- WORK TASK -
The answer should be an exact repeat of the stretch of material below from the line containing "have cast : ∀" through the line containing "N).S = s.S := rfl".

━━━━━━━━━━━━━━━━

-- ==== Sys2Proof/Laws/Arith.lean ====
section
/-! SUPPORT. What the arithmetic helpers compute: powers, inverses, Montgomery products, residues, byte forms. -/

namespace Sys2Proof.Machine

open Sys2Proof.Config

theorem powAux_eq (m : Nat) : ∀ fuel b e, e ≤ fuel → powAux m fuel b e = b ^ e % m
  | 0, b, e, h => by
    obtain rfl : e = 0 := by omega
    simp [powAux]
  | fuel + 1, b, e, h => by
    rw [powAux]
    split
    · subst e; simp
    · rw [powAux_eq m fuel (b ^ 64 % m) (e / 64) (by omega), ← Nat.pow_mod, Nat.mul_mod, Nat.mod_mod,
        ← Nat.mul_mod, ← pow_mul, ← pow_add, Nat.mod_add_div]

/-- `powMod` is the power, reduced. -/
theorem powMod_eq (m b e : Nat) : powMod m b e = b ^ e % m := by
  rw [powMod, powAux_eq m e _ e le_rfl, ← Nat.pow_mod]

theorem powMod_lt {m : Nat} (hm : 0 < m) (b e : Nat) : powMod m b e < m := by
  rw [powMod_eq]; exact Nat.mod_lt _ hm

/-- A Lucas certificate: a primitive root `a` of `q` and the prime factors of `q - 1`, with multiplicity. -/
theorem prime_of_certificate {q : Nat} (a : Nat) (factors : List Nat) (hq : 1 < q)
    (hprime : ∀ f ∈ factors, f.Prime) (hprod : factors.prod = q - 1) (hone : powMod q a (q - 1) = 1)
    (hne : ∀ f ∈ factors, powMod q a ((q - 1) / f) ≠ 1) : q.Prime := by
  have cast : ∀ e, ((a : ZMod q) ^ e = 1 ↔ powMod q a e = 1) := fun e => by
    have h1 : (1 : ZMod q) = ((1 : Nat) : ZMod q) := by simp
    rw [powMod_eq, h1, ← Nat.cast_pow, ZMod.natCast_eq_natCast_iff', Nat.mod_eq_of_lt hq]
  refine lucas_primality q a ((cast _).2 hone) fun r hr hdvd => ?_
  rw [← hprod] at hdvd
  obtain ⟨f, hf, hrf⟩ := (Nat.Prime.prime hr).dvd_prod_iff.1 hdvd
  obtain rfl : r = f := (Nat.prime_dvd_prime_iff_eq hr (hprime f hf)).1 hrf
  exact fun h => hne r hf ((cast _).1 h)

theorem P_FIELD_pos : 0 < P_FIELD := by decide
theorem N_ORDER_pos : 0 < N_ORDER := by decide

end Sys2Proof.Machine
end

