-- ==== Sys2Proof/Laws/State.lean ====
section
/-! SUPPORT. What each update of the state leaves in each field: one lemma a field and update, true by rfl. -/

namespace Sys2Proof.Machine.State

/-! ### writeF -/

section writeF

variable (s : State) (i : RegIdx) (v m : Nat) (N : Bool)

@[simp] theorem writeF_F : (s.writeF i v m N).F = s.F.set i.val ⟨v, m, N, true⟩ i.isLt := rfl
@[simp] theorem writeF_S : (s.writeF i v m N).S = s.S := rfl
@[simp] theorem writeF_A : (s.writeF i v m N).A = s.A := rfl
@[simp] theorem writeF_J : (s.writeF i v m N).J = s.J := rfl
@[simp] theorem writeF_C : (s.writeF i v m N).C = s.C := rfl
@[simp] theorem writeF_K : (s.writeF i v m N).K = s.K := rfl
@[simp] theorem writeF_pc : (s.writeF i v m N).pc = s.pc := rfl
@[simp] theorem writeF_GCTX : (s.writeF i v m N).GCTX = s.GCTX := rfl
@[simp] theorem writeF_genTable : (s.writeF i v m N).genTable = s.genTable := rfl
@[simp] theorem writeF_run : (s.writeF i v m N).run = s.run := rfl
@[simp] theorem writeF_DONE : (s.writeF i v m N).DONE = s.DONE := rfl
@[simp] theorem writeF_FAULT : (s.writeF i v m N).FAULT = s.FAULT := rfl
@[simp] theorem writeF_ACCERR : (s.writeF i v m N).ACCERR = s.ACCERR := rfl
@[simp] theorem writeF_CMDERR : (s.writeF i v m N).CMDERR = s.CMDERR := rfl
@[simp] theorem writeF_IRQ_EN : (s.writeF i v m N).IRQ_EN = s.IRQ_EN := rfl
@[simp] theorem writeF_ENTRY : (s.writeF i v m N).ENTRY = s.ENTRY := rfl
@[simp] theorem writeF_CAUSE : (s.writeF i v m N).CAUSE = s.CAUSE := rfl
@[simp] theorem writeF_FAULT_PC : (s.writeF i v m N).FAULT_PC = s.FAULT_PC := rfl
@[simp] theorem writeF_cmdmem : (s.writeF i v m N).cmdmem = s.cmdmem := rfl
@[simp] theorem writeF_dmem : (s.writeF i v m N).dmem = s.dmem := rfl
@[simp] theorem writeF_draws : (s.writeF i v m N).draws = s.draws := rfl
@[simp] theorem writeF_powerUps : (s.writeF i v m N).powerUps = s.powerUps := rfl
@[simp] theorem writeF_inputs : (s.writeF i v m N).inputs = s.inputs := rfl
@[simp] theorem writeF_response : (s.writeF i v m N).response = s.response := rfl

end writeF

/-! ### writeS -/

section writeS

variable (s : State) (i : RegIdx) (v : Nat)

@[simp] theorem writeS_F : (s.writeS i v).F = s.F := rfl
@[simp] theorem writeS_S : (s.writeS i v).S = s.S.set i.val ⟨v, true⟩ i.isLt := rfl
@[simp] theorem writeS_A : (s.writeS i v).A = s.A := rfl
@[simp] theorem writeS_J : (s.writeS i v).J = s.J := rfl
@[simp] theorem writeS_C : (s.writeS i v).C = s.C := rfl
@[simp] theorem writeS_K : (s.writeS i v).K = s.K := rfl
@[simp] theorem writeS_pc : (s.writeS i v).pc = s.pc := rfl
@[simp] theorem writeS_GCTX : (s.writeS i v).GCTX = s.GCTX := rfl
@[simp] theorem writeS_genTable : (s.writeS i v).genTable = s.genTable := rfl
@[simp] theorem writeS_run : (s.writeS i v).run = s.run := rfl
@[simp] theorem writeS_DONE : (s.writeS i v).DONE = s.DONE := rfl
@[simp] theorem writeS_FAULT : (s.writeS i v).FAULT = s.FAULT := rfl
@[simp] theorem writeS_ACCERR : (s.writeS i v).ACCERR = s.ACCERR := rfl
@[simp] theorem writeS_CMDERR : (s.writeS i v).CMDERR = s.CMDERR := rfl
@[simp] theorem writeS_IRQ_EN : (s.writeS i v).IRQ_EN = s.IRQ_EN := rfl
@[simp] theorem writeS_ENTRY : (s.writeS i v).ENTRY = s.ENTRY := rfl
@[simp] theorem writeS_CAUSE : (s.writeS i v).CAUSE = s.CAUSE := rfl
@[simp] theorem writeS_FAULT_PC : (s.writeS i v).FAULT_PC = s.FAULT_PC := rfl
@[simp] theorem writeS_cmdmem : (s.writeS i v).cmdmem = s.cmdmem := rfl
@[simp] theorem writeS_dmem : (s.writeS i v).dmem = s.dmem := rfl
@[simp] theorem writeS_draws : (s.writeS i v).draws = s.draws := rfl
@[simp] theorem writeS_powerUps : (s.writeS i v).powerUps = s.powerUps := rfl
@[simp] theorem writeS_inputs : (s.writeS i v).inputs = s.inputs := rfl
@[simp] theorem writeS_response : (s.writeS i v).response = s.response := rfl

end writeS

/-! ### writeA -/

section writeA

variable (s : State) (i : RegIdx) (Q : Point)

@[simp] theorem writeA_F : (s.writeA i Q).F = s.F := rfl
@[simp] theorem writeA_S : (s.writeA i Q).S = s.S := rfl
@[simp] theorem writeA_A : (s.writeA i Q).A = s.A.set i.val ⟨Q, true⟩ i.isLt := rfl
@[simp] theorem writeA_J : (s.writeA i Q).J = s.J := rfl
@[simp] theorem writeA_C : (s.writeA i Q).C = s.C := rfl
@[simp] theorem writeA_K : (s.writeA i Q).K = s.K := rfl
@[simp] theorem writeA_pc : (s.writeA i Q).pc = s.pc := rfl
@[simp] theorem writeA_GCTX : (s.writeA i Q).GCTX = s.GCTX := rfl
@[simp] theorem writeA_genTable : (s.writeA i Q).genTable = s.genTable := rfl
@[simp] theorem writeA_run : (s.writeA i Q).run = s.run := rfl
@[simp] theorem writeA_DONE : (s.writeA i Q).DONE = s.DONE := rfl
@[simp] theorem writeA_FAULT : (s.writeA i Q).FAULT = s.FAULT := rfl
@[simp] theorem writeA_ACCERR : (s.writeA i Q).ACCERR = s.ACCERR := rfl
@[simp] theorem writeA_CMDERR : (s.writeA i Q).CMDERR = s.CMDERR := rfl
@[simp] theorem writeA_IRQ_EN : (s.writeA i Q).IRQ_EN = s.IRQ_EN := rfl
@[simp] theorem writeA_ENTRY : (s.writeA i Q).ENTRY = s.ENTRY := rfl
@[simp] theorem writeA_CAUSE : (s.writeA i Q).CAUSE = s.CAUSE := rfl
@[simp] theorem writeA_FAULT_PC : (s.writeA i Q).FAULT_PC = s.FAULT_PC := rfl
@[simp] theorem writeA_cmdmem : (s.writeA i Q).cmdmem = s.cmdmem := rfl
@[simp] theorem writeA_dmem : (s.writeA i Q).dmem = s.dmem := rfl
@[simp] theorem writeA_draws : (s.writeA i Q).draws = s.draws := rfl
@[simp] theorem writeA_powerUps : (s.writeA i Q).powerUps = s.powerUps := rfl
@[simp] theorem writeA_inputs : (s.writeA i Q).inputs = s.inputs := rfl
@[simp] theorem writeA_response : (s.writeA i Q).response = s.response := rfl

end writeA

/-! ### writeJ -/

section writeJ

variable (s : State) (i : RegIdx) (Q : Point)

@[simp] theorem writeJ_F : (s.writeJ i Q).F = s.F := rfl
@[simp] theorem writeJ_S : (s.writeJ i Q).S = s.S := rfl
@[simp] theorem writeJ_A : (s.writeJ i Q).A = s.A := rfl
@[simp] theorem writeJ_J : (s.writeJ i Q).J = s.J.set i.val ⟨Q, true⟩ i.isLt := rfl
@[simp] theorem writeJ_C : (s.writeJ i Q).C = s.C := rfl
@[simp] theorem writeJ_K : (s.writeJ i Q).K = s.K := rfl
@[simp] theorem writeJ_pc : (s.writeJ i Q).pc = s.pc := rfl
@[simp] theorem writeJ_GCTX : (s.writeJ i Q).GCTX = s.GCTX := rfl
@[simp] theorem writeJ_genTable : (s.writeJ i Q).genTable = s.genTable := rfl
@[simp] theorem writeJ_run : (s.writeJ i Q).run = s.run := rfl
@[simp] theorem writeJ_DONE : (s.writeJ i Q).DONE = s.DONE := rfl
@[simp] theorem writeJ_FAULT : (s.writeJ i Q).FAULT = s.FAULT := rfl
@[simp] theorem writeJ_ACCERR : (s.writeJ i Q).ACCERR = s.ACCERR := rfl
@[simp] theorem writeJ_CMDERR : (s.writeJ i Q).CMDERR = s.CMDERR := rfl
@[simp] theorem writeJ_IRQ_EN : (s.writeJ i Q).IRQ_EN = s.IRQ_EN := rfl
@[simp] theorem writeJ_ENTRY : (s.writeJ i Q).ENTRY = s.ENTRY := rfl
@[simp] theorem writeJ_CAUSE : (s.writeJ i Q).CAUSE = s.CAUSE := rfl
@[simp] theorem writeJ_FAULT_PC : (s.writeJ i Q).FAULT_PC = s.FAULT_PC := rfl
@[simp] theorem writeJ_cmdmem : (s.writeJ i Q).cmdmem = s.cmdmem := rfl
@[simp] theorem writeJ_dmem : (s.writeJ i Q).dmem = s.dmem := rfl
@[simp] theorem writeJ_draws : (s.writeJ i Q).draws = s.draws := rfl
@[simp] theorem writeJ_powerUps : (s.writeJ i Q).powerUps = s.powerUps := rfl
@[simp] theorem writeJ_inputs : (s.writeJ i Q).inputs = s.inputs := rfl
@[simp] theorem writeJ_response : (s.writeJ i Q).response = s.response := rfl

end writeJ

/-! ### drawJ -/

section drawJ

variable (s : State) (i : RegIdx)

@[simp] theorem drawJ_F : (s.drawJ i).F = s.F := rfl
@[simp] theorem drawJ_S : (s.drawJ i).S = s.S := rfl
@[simp] theorem drawJ_A : (s.drawJ i).A = s.A := rfl
@[simp] theorem drawJ_J : (s.drawJ i).J = s.J.set i.val ⟨drawnPoint s.draws, true⟩ i.isLt := rfl
@[simp] theorem drawJ_C : (s.drawJ i).C = s.C := rfl
@[simp] theorem drawJ_K : (s.drawJ i).K = s.K := rfl
@[simp] theorem drawJ_pc : (s.drawJ i).pc = s.pc := rfl
@[simp] theorem drawJ_GCTX : (s.drawJ i).GCTX = s.GCTX := rfl
@[simp] theorem drawJ_genTable : (s.drawJ i).genTable = s.genTable := rfl
@[simp] theorem drawJ_run : (s.drawJ i).run = s.run := rfl
@[simp] theorem drawJ_DONE : (s.drawJ i).DONE = s.DONE := rfl
@[simp] theorem drawJ_FAULT : (s.drawJ i).FAULT = s.FAULT := rfl
@[simp] theorem drawJ_ACCERR : (s.drawJ i).ACCERR = s.ACCERR := rfl
@[simp] theorem drawJ_CMDERR : (s.drawJ i).CMDERR = s.CMDERR := rfl
@[simp] theorem drawJ_IRQ_EN : (s.drawJ i).IRQ_EN = s.IRQ_EN := rfl
@[simp] theorem drawJ_ENTRY : (s.drawJ i).ENTRY = s.ENTRY := rfl
@[simp] theorem drawJ_CAUSE : (s.drawJ i).CAUSE = s.CAUSE := rfl
@[simp] theorem drawJ_FAULT_PC : (s.drawJ i).FAULT_PC = s.FAULT_PC := rfl
@[simp] theorem drawJ_cmdmem : (s.drawJ i).cmdmem = s.cmdmem := rfl
@[simp] theorem drawJ_dmem : (s.drawJ i).dmem = s.dmem := rfl
@[simp] theorem drawJ_draws : (s.drawJ i).draws = s.draws + 1 := rfl
@[simp] theorem drawJ_powerUps : (s.drawJ i).powerUps = s.powerUps := rfl
@[simp] theorem drawJ_inputs : (s.drawJ i).inputs = s.inputs := rfl
@[simp] theorem drawJ_response : (s.drawJ i).response = s.response := rfl

end drawJ

/-! ### writeC -/

section writeC

variable (s : State) (b : Bool)

@[simp] theorem writeC_F : (s.writeC b).F = s.F := rfl
@[simp] theorem writeC_S : (s.writeC b).S = s.S := rfl
@[simp] theorem writeC_A : (s.writeC b).A = s.A := rfl
@[simp] theorem writeC_J : (s.writeC b).J = s.J := rfl
@[simp] theorem writeC_C : (s.writeC b).C = b := rfl
@[simp] theorem writeC_K : (s.writeC b).K = s.K := rfl
@[simp] theorem writeC_pc : (s.writeC b).pc = s.pc := rfl
@[simp] theorem writeC_GCTX : (s.writeC b).GCTX = s.GCTX := rfl
@[simp] theorem writeC_genTable : (s.writeC b).genTable = s.genTable := rfl
@[simp] theorem writeC_run : (s.writeC b).run = s.run := rfl
@[simp] theorem writeC_DONE : (s.writeC b).DONE = s.DONE := rfl
@[simp] theorem writeC_FAULT : (s.writeC b).FAULT = s.FAULT := rfl
@[simp] theorem writeC_ACCERR : (s.writeC b).ACCERR = s.ACCERR := rfl
@[simp] theorem writeC_CMDERR : (s.writeC b).CMDERR = s.CMDERR := rfl
@[simp] theorem writeC_IRQ_EN : (s.writeC b).IRQ_EN = s.IRQ_EN := rfl
@[simp] theorem writeC_ENTRY : (s.writeC b).ENTRY = s.ENTRY := rfl
@[simp] theorem writeC_CAUSE : (s.writeC b).CAUSE = s.CAUSE := rfl
@[simp] theorem writeC_FAULT_PC : (s.writeC b).FAULT_PC = s.FAULT_PC := rfl
@[simp] theorem writeC_cmdmem : (s.writeC b).cmdmem = s.cmdmem := rfl
@[simp] theorem writeC_dmem : (s.writeC b).dmem = s.dmem := rfl
@[simp] theorem writeC_draws : (s.writeC b).draws = s.draws := rfl
@[simp] theorem writeC_powerUps : (s.writeC b).powerUps = s.powerUps := rfl
@[simp] theorem writeC_inputs : (s.writeC b).inputs = s.inputs := rfl
@[simp] theorem writeC_response : (s.writeC b).response = s.response := rfl

end writeC

/-! ### writeK -/

section writeK

variable (s : State) (k : Word12)
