-- ==== Sys2Proof/Laws/CurveOrder.lean ====
section
/-! SUPPORT. The curve has n points: n divides their number because G has order n, the number is at most 2p + 1, and
it is not 2n because no point of the curve has order 2. So n kills every point (00_scope.md R5, R18). -/

namespace Sys2Proof.Machine

open Sys2Proof.Config

/-- x^3 + 7 has no root mod p (43_group.md R122). -/
theorem cube_add_seven_ne_zero (x : Nat) : (x ^ 3 + 7) % P_FIELD ≠ 0 := by
  intro h
  have hx : x % P_FIELD ≠ 0 := by
    intro h0
    rw [Nat.add_mod, Nat.pow_mod, h0] at h
    exact absurd h (by decide +kernel)
  have hcube : x ^ 3 % P_FIELD = P_FIELD - 7 := by
    have h1 := Nat.mod_lt (x ^ 3) P_FIELD_pos
    have h7 : (x ^ 3 % P_FIELD + 7) % P_FIELD = 0 := by rw [Nat.mod_add_mod]; exact h
    generalize x ^ 3 % P_FIELD = c at h1 h7 ⊢
    simp only [P_FIELD] at h1 h7 ⊢
    omega
  have h1 : powMod P_FIELD (P_FIELD - 7) ((P_FIELD - 1) / 3) = 1 := by
    rw [powMod_eq, ← hcube, ← Nat.pow_mod, ← pow_mul, show 3 * ((P_FIELD - 1) / 3) = P_FIELD - 1 by decide +kernel]
    exact pow_pred_mod hx
  exact absurd h1 (by decide +kernel)

section

variable [Fact P_FIELD.Prime]

theorem zmod_cube_add_seven_ne_zero (x : ZMod P_FIELD) : x ^ 3 + 7 ≠ 0 := by
  intro h
  refine cube_add_seven_ne_zero x.val ?_
  have : (((x.val ^ 3 + 7 : Nat)) : ZMod P_FIELD) = ((0 : Nat) : ZMod P_FIELD) := by
    push_cast; rw [ZMod.natCast_zmod_val, h]
  rwa [ZMod.natCast_eq_natCast_iff', Nat.zero_mod] at this

/-- No point of the curve has ordinate 0. -/
theorem ordinate_ne_zero {x y : ZMod P_FIELD} (h : (curve (ZMod P_FIELD)).toAffine.Nonsingular x y) : y ≠ 0 := by
  rintro rfl
  have := (nonsingular_iff _ _).1 h
  exact zmod_cube_add_seven_ne_zero x (by rw [← this]; ring)

/-- A point is determined by its abscissa and the parity of its ordinate. -/
def pointCode : (curve (ZMod P_FIELD)).toAffine.Point → Option (ZMod P_FIELD × Bool)
  | .zero => none
  | .some x y _ => some (x, y.val % 2 == 1)

theorem pointCode_injective : Function.Injective pointCode := by
  intro P Q h
  rcases P with _ | ⟨x, y, hP⟩ <;> rcases Q with _ | ⟨x', y', hQ⟩
  · rfl
  · simp [pointCode] at h
  · simp [pointCode] at h
  · simp only [pointCode, Option.some.injEq, Prod.mk.injEq] at h
    obtain ⟨rfl, hpar⟩ := h
    have e1 := (nonsingular_iff _ _).1 hP
    have e2 := (nonsingular_iff _ _).1 hQ
    have hmul : (y - y') * (y + y') = 0 := by linear_combination e1 - e2
    rcases mul_eq_zero.1 hmul with h0 | h0
    · obtain rfl : y = y' := sub_eq_zero.1 h0
      rfl
    · exfalso
      have hy : y' = -y := by linear_combination h0
      have hy0 : y ≠ 0 := ordinate_ne_zero hP
      have hne : NeZero y := ⟨hy0⟩
      rw [hy, ZMod.val_neg_of_ne_zero] at hpar
      have hlt := y.val_lt
      have hodd : P_FIELD % 2 = 1 := by decide
      rw [Bool.eq_iff_iff, beq_iff_eq, beq_iff_eq] at hpar
      omega

theorem finite_points : Finite (curve (ZMod P_FIELD)).toAffine.Point := Finite.of_injective _ pointCode_injective

theorem card_points_le : Nat.card (curve (ZMod P_FIELD)).toAffine.Point ≤ 2 * P_FIELD + 1 := by
  refine (Nat.card_le_card_of_injective _ pointCode_injective).trans_eq ?_
  rw [Nat.card_eq_fintype_card, Fintype.card_option, Fintype.card_prod, ZMod.card, Fintype.card_bool, mul_comm]

/-- No point of the curve is its own negation, but infinity. -/
theorem add_self_ne_zero {R : (curve (ZMod P_FIELD)).toAffine.Point} (hR : R ≠ 0) : R + R ≠ 0 := by
  rcases R with _ | ⟨x, y, h⟩
  · exact absurd rfl hR
  · intro h0
    have hneg := eq_neg_of_add_eq_zero_left h0
    rw [WeierstrassCurve.Affine.Point.neg_some] at hneg
    simp only [WeierstrassCurve.Affine.Point.some.injEq, true_and, Rep.negY_eq] at hneg
    have : (2 : ZMod P_FIELD) * y = 0 := by linear_combination hneg
    rcases mul_eq_zero.1 this with h2 | h2
    · exact two_ne_zero' h2
    · exact ordinate_ne_zero h h2

theorem card_points : Nat.card (curve (ZMod P_FIELD)).toAffine.Point = N_ORDER := by
  have := finite_points
  obtain ⟨G, hG⟩ := Rep.gen (F := ZMod P_FIELD)
  have hG0 : G ≠ 0 := by
    rintro rfl
    cases hG
  have hnG : N_ORDER • G = 0 := by
    have h := hG.mul N_ORDER
    rw [Point.order_gen] at h
    generalize N_ORDER • G = X at h
    cases h; rfl
  have := N_ORDER_fact
  have hord : addOrderOf G = N_ORDER := addOrderOf_eq_prime hnG hG0
  obtain ⟨c, hc⟩ := hord ▸ addOrderOf_dvd_natCard G
  have hpos : 0 < Nat.card (curve (ZMod P_FIELD)).toAffine.Point := Nat.card_pos
  have hle := card_points_le
  have hc12 : c = 1 ∨ c = 2 := by
    rw [hc] at hpos hle
    have : c < 3 := by
      by_contra hge
      have := Nat.mul_le_mul_left N_ORDER (Nat.le_of_not_lt hge)
      have h3 : 2 * P_FIELD + 1 < N_ORDER * 3 := by decide
      omega
    have : c ≠ 0 := by rintro rfl; simp at hpos
    omega
  rcases hc12 with rfl | rfl
  · rw [hc, mul_one]
  · exfalso
    have h2 : Fact (Nat.Prime 2) := ⟨Nat.prime_two⟩
    obtain ⟨R, hR⟩ := exists_prime_addOrderOf_dvd_card' 2 (Dvd.intro_left _ hc.symm)
    have hR0 : R ≠ 0 := by rintro rfl; simp at hR
    have h2R : (2 : Nat) • R = 0 := hR ▸ addOrderOf_nsmul_eq_zero R
    exact add_self_ne_zero hR0 (by rwa [two_nsmul] at h2R)

/-- n times any point of the curve is infinity. -/
theorem order_nsmul (R : (curve (ZMod P_FIELD)).toAffine.Point) : N_ORDER • R = 0 := by
  have := finite_points
  rw [← card_points]; exact card_nsmul_eq_zero'

end

end Sys2Proof.Machine
end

━━━━━━━━━━━━━━━━

- WRITTEN SOLUTION -
  have cast : ∀ e, ((a : ZMod q) ^ e = 1 ↔ powMod q a e = 1) := fun e => by
    have h1 : (1 : ZMod q) = ((1 : Nat) : ZMod q) := by simp
    rw [powMod_eq, h1, ← Nat.cast_pow, ZMod.natCast_eq_natCast_iff', Nat.mod_eq_of_lt hq]
  refine lucas_primality q a ((cast _).2 hone) fun r hr hdvd => ?_
  rw [← hprod] at hdvd
  obtain ⟨f, hf, hrf⟩ := (Nat.Prime.prime hr).dvd_prod_iff.1 hdvd
  obtain rfl : r = f := (Nat.prime_dvd_prime_iff_eq hr (hprime f hf)).1 hrf
  exact fun h => hne r hf ((cast _).1 h)

theorem P_FIELD_pos : 0 < P_FIELD := by decide
theorem N_ORDER_pos : 0 < N_ORDER := by decide

end Sys2Proof.Machine
end

-- ==== Sys2Proof/Laws/State.lean ====
section
/-! SUPPORT. What each update of the state leaves in each field: one lemma a field and update, true by rfl. -/

namespace Sys2Proof.Machine.State

/-! ### writeF -/

section writeF

variable (s : State) (i : RegIdx) (v m : Nat) (N : Bool)

@[simp] theorem writeF_F : (s.writeF i v m N).F = s.F.set i.val ⟨v, m, N, true⟩ i.isLt := rfl
@[simp] theorem writeF_S : (s.writeF i v m N).S = s.S := rfl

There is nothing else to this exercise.